China Hongqiao Group announced yesterday the receipt of a letter detailing the conditions under which it may be allowed to resume trading on the Hong Kong Stock Exchange.
The world’s largest aluminium company published a notice telling investors that the company was advised that it may resume offering shares on the HKEX if the following trio of conditions were met:
- Addressing the issues raised by its auditors earlier this year and by short sellers Emerson Analytics,
- Publishing all outstanding financial results, and addressing any audit qualifications raised in the results, and
- Informing the market of “all material information.”
Hongqiao went on to indicate that HKEX may change those conditions or add new conditions “if the situation changes.”

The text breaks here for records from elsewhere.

-- ==== Sys2Proof/Laws/KeepsTierOps.lean ====
section
/-! SUPPORT. TierOps: every function keeps the canonical form of the memories and the registers. -/

namespace Sys2Proof.Machine

theorem softRepair_tidy {s : State} (p : Place) (addr : Nat) (hs : s.tidy = true) :
    (softRepair s p addr).tidy = true := by
  unfold softRepair
  try dsimp only
  repeat' first
    | with_reducible assumption | (with_reducible apply record_tidy) | (simp only [tidy_mk]) | (with_reducible apply parts_of)
    | intro _ | split

theorem withdrawBlock_tidy {s : State} (sp b : Nat) (p : Place) (addr : Nat) (hs : s.tidy = true) :
    (withdrawBlock s sp b p addr).tidy = true := by
  unfold withdrawBlock
  try dsimp only
  repeat' first
    | with_reducible assumption | (with_reducible apply putBlock_tidy) | (with_reducible apply record_tidy)
    | (with_reducible apply tidy_ite) | (simp only [tidy_mk]) | (with_reducible apply parts_of) | intro _ | split

theorem withdraw_tidy {s : State} (sp addr : Nat) (hs : s.tidy = true) :
    (withdraw s sp addr).tidy = true := by
  unfold withdraw
  try dsimp only
  repeat' first
    | with_reducible assumption | (with_reducible apply putBlock_tidy) | (with_reducible apply freeBlock_tidy)
    | (with_reducible apply softRepair_tidy) | (with_reducible apply withdrawBlock_tidy) | (with_reducible apply tidy_ite)
    | (simp only [tidy_mk]) | (with_reducible apply parts_of) | intro _ | split

theorem tierCe_tidy {s : State} (sp addr : Nat) (hs : s.tidy = true) :
    (tierCe s sp addr).tidy = true := by
  unfold tierCe
  try dsimp only
  repeat' first
    | with_reducible assumption | (with_reducible apply bump_tidy) | (with_reducible apply corrected_tidy)
    | (with_reducible apply softRepair_tidy) | (with_reducible apply tidy_ite) | (simp only [tidy_mk])
    | (with_reducible apply parts_of) | intro _ | split

theorem notePin_tidy {s : State} (p : Place) (addr : Nat) (hs : s.tidy = true) :
    (notePin s p addr).tidy = true := by
  unfold notePin
  try dsimp only
  repeat' first
    | with_reducible assumption | (with_reducible apply takeFree_tidy)
    | (with_reducible refine takeFree_tidy_eq (by with_reducible assumption) ?_) | (simp only [tidy_mk])
    | (with_reducible apply parts_of) | intro _ | split

theorem readUeAs_tidy {s : State} (sp addr : Nat) (b : Blame) (as : Option (Nat × Nat)) (hs : s.tidy = true) :
    (readUeAs s sp addr b as).tidy = true := by
  unfold readUeAs
  try dsimp only
  repeat' first
    | with_reducible assumption | (with_reducible apply bump_tidy) | (with_reducible apply record_tidy)
    | (with_reducible apply withdraw_tidy) | (with_reducible apply notePin_tidy) | (with_reducible apply tidy_ite)
    | (simp only [tidy_mk]) | (with_reducible apply parts_of) | intro _ | split

theorem readUe_tidy {s : State} (sp addr : Nat) (b : Blame) (hs : s.tidy = true) :
    (readUe s sp addr b).tidy = true := by
  unfold readUe
  try dsimp only
  repeat' first
    | with_reducible assumption | (with_reducible apply readUeAs_tidy) | intro _ | split

theorem readCe_tidy {s : State} (sp addr : Nat) (hs : s.tidy = true) :
    (readCe s sp addr).tidy = true := by
  unfold readCe
  try dsimp only
  repeat' first
    | with_reducible assumption | (with_reducible apply corrected_tidy) | (with_reducible apply tierCe_tidy)
    | (with_reducible apply tidy_ite) | intro _ | split

theorem firmCopy_tidy {s : State} (sp a n dsp d : Nat) (hs : s.tidy = true) :
    (firmCopy s sp a n dsp d).tidy = true := by
  unfold firmCopy
  try dsimp only
  repeat' first
    | with_reducible assumption | (with_reducible apply copyRange_tidy) | (with_reducible apply readUe_tidy)
    | (simp only [tidy_mk]) | (with_reducible apply parts_of) | intro _ | split

theorem cmdUe_tidy {s : State} (r : Req) (sp addr : Nat) (hs : s.tidy = true) :
    (cmdUe s r sp addr).tidy = true := by
  unfold cmdUe
  try dsimp only
  repeat' first
    | with_reducible assumption | (with_reducible apply fail_tidy) | (with_reducible apply readUe_tidy) | intro _ | split

end Sys2Proof.Machine
end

The firm indicated that it is working toward complying with those conditions at the present time.
China Hongqiao, which is headed up by controversial businessman Zhang Shiping, surpassed UC Rusal as the top aluminium producer on Earth in 2015. Hongqiao’s current difficulties arose in November, when Emerson Analytics alleged that the firm massively inflated its profits by hiding US$3 billion in costs. The short sellers say Hongqiao is 40% as valuable as its books show at best. Though Hongqiao representatives denied the charges early and often, investors apparently remained unconvinced, as shares dropped precipitously upon the release of the second report in early March, sending stock prices down by over eight percent prior to Hongqiao’s request for suspension of trading. Shares in the company have not traded since the HKEX granted the suspension request.